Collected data
╭──

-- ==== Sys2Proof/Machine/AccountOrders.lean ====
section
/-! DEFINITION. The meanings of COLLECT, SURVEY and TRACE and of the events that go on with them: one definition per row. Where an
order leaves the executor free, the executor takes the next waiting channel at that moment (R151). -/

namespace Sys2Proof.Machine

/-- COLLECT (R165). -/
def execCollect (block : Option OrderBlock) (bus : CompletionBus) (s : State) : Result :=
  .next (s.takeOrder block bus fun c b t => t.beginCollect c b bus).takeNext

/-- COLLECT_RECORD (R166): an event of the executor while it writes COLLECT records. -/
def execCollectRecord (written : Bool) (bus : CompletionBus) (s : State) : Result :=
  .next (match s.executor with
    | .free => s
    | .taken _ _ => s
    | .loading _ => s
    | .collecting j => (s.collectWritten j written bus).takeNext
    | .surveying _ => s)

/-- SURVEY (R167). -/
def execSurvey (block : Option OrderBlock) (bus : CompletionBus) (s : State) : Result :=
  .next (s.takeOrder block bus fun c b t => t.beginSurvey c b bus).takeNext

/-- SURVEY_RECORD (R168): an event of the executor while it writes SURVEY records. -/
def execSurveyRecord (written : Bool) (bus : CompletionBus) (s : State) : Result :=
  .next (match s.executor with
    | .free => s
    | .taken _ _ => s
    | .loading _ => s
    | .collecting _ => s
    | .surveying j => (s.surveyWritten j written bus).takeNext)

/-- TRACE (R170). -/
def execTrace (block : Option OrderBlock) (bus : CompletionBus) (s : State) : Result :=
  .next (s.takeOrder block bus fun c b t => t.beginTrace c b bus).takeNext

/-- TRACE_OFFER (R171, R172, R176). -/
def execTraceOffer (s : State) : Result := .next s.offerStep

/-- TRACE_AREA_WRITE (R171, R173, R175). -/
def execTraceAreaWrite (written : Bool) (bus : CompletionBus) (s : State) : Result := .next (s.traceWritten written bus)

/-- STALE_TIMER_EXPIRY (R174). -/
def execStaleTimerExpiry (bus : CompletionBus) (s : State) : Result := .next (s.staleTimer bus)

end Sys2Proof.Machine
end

╰──
╭──

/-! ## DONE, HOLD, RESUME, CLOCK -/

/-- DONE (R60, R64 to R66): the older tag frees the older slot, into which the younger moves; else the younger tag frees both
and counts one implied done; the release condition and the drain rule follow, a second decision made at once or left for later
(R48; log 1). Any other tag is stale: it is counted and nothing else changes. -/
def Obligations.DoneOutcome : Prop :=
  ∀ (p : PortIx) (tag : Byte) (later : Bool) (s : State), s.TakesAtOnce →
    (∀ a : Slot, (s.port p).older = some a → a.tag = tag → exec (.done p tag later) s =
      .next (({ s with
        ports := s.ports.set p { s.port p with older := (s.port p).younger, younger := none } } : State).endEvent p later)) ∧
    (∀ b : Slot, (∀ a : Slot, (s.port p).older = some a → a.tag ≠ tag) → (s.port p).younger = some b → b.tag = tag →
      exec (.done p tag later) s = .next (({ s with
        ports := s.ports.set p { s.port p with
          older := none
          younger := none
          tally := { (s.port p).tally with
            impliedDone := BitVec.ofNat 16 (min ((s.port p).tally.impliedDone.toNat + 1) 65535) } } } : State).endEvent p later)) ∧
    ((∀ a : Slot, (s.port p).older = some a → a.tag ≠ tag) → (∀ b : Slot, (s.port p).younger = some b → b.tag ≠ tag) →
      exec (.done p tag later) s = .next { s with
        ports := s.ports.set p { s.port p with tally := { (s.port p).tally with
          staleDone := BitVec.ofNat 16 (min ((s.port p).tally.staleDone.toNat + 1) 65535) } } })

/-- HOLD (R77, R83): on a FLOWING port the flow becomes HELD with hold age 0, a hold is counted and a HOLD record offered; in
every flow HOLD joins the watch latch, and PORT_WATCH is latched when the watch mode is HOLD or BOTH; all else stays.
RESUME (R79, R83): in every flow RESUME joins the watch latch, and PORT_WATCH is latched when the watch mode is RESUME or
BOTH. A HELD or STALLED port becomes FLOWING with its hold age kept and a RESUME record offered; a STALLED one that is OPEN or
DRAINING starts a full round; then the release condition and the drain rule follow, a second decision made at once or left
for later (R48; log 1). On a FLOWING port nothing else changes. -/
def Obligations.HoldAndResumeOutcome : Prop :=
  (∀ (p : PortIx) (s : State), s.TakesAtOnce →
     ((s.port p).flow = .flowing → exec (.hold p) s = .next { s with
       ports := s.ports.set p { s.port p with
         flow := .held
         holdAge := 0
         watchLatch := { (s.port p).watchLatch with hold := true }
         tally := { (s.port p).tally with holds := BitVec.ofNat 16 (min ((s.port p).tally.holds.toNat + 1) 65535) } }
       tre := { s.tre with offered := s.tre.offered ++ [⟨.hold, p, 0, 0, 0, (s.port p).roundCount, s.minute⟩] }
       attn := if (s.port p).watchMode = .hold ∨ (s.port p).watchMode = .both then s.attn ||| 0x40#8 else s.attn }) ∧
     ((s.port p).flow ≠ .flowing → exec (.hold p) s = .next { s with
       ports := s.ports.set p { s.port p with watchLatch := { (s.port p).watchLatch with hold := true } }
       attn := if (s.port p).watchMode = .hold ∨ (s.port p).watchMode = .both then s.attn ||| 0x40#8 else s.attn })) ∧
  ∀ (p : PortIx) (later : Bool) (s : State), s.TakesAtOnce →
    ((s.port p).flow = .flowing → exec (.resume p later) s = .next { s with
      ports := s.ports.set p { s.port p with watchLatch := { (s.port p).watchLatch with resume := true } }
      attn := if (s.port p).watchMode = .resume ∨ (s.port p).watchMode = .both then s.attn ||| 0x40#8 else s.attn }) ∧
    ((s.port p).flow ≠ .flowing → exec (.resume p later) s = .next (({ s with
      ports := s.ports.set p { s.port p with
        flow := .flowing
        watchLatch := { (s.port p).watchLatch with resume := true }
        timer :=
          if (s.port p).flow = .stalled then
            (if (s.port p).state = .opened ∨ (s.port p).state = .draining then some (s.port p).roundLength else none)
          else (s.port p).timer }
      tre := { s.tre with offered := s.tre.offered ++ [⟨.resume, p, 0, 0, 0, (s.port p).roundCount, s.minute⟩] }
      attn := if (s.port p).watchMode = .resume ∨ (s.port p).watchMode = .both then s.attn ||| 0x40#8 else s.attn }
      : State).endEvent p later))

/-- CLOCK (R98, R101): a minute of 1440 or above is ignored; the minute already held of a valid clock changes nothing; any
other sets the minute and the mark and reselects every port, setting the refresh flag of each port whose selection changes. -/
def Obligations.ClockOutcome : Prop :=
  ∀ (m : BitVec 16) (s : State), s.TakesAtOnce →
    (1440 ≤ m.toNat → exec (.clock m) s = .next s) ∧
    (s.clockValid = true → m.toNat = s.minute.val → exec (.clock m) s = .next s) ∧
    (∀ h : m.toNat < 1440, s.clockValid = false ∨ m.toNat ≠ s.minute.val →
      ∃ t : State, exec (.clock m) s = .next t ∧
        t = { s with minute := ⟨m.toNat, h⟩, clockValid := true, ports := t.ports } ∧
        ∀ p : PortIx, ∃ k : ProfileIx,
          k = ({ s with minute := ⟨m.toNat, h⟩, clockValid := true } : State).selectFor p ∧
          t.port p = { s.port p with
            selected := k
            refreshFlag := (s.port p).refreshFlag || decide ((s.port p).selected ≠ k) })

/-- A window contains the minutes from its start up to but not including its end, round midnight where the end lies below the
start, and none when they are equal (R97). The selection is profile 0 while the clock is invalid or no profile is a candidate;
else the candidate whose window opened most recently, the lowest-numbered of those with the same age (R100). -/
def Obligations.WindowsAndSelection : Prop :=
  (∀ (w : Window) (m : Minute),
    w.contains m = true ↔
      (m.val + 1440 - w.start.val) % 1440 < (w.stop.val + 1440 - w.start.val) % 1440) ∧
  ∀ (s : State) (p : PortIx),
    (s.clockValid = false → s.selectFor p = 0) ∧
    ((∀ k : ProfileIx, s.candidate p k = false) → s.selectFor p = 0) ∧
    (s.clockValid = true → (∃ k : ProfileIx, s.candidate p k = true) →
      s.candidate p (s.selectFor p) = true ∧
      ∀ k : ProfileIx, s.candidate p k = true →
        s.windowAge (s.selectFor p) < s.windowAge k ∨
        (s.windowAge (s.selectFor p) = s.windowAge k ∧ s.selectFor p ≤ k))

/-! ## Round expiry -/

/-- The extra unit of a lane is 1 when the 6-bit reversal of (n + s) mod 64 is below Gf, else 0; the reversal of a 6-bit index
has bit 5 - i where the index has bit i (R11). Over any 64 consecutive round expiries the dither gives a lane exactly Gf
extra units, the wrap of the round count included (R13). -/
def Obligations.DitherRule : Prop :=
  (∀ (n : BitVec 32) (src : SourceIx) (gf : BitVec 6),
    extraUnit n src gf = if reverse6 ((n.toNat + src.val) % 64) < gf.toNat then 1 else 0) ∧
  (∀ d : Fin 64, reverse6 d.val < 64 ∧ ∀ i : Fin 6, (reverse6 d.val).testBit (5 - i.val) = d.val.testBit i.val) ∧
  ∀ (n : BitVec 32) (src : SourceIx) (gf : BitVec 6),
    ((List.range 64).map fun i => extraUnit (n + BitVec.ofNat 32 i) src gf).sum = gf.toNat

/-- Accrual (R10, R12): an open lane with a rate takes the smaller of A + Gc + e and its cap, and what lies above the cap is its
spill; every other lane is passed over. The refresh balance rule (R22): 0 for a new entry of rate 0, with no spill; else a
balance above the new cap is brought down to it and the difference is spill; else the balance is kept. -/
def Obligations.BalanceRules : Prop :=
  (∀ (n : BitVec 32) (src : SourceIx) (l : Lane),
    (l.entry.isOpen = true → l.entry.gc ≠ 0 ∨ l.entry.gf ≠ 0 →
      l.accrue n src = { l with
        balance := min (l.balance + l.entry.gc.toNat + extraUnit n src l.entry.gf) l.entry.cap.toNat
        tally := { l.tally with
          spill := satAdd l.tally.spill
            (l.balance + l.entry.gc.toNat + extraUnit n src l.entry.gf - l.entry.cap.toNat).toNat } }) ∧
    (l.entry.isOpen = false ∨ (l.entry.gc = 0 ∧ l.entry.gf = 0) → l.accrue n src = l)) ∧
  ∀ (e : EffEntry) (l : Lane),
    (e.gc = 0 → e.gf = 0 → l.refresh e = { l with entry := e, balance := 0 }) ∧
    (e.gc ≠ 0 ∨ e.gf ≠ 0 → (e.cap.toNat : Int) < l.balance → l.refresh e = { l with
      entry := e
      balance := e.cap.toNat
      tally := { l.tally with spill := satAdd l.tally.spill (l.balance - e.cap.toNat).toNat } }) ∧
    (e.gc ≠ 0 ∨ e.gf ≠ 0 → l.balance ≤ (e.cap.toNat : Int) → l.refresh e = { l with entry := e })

╰──

## WHAT YOU ARE ASKED TO DO
The lines to return are those with the string "endEvent" in them; copy each from the entries above.

## RESPONSE TO THIS TASK
        ports := s.ports.set p { s.port p with older := (s.port p).younger, younger := none } } : State).endEvent p later)) ∧
            impliedDone := BitVec.ofNat 16 (min ((s.port p).tally.impliedDone.toNat + 1) 65535) } } } : State).endEvent p later)) ∧
      : State).endEvent p later))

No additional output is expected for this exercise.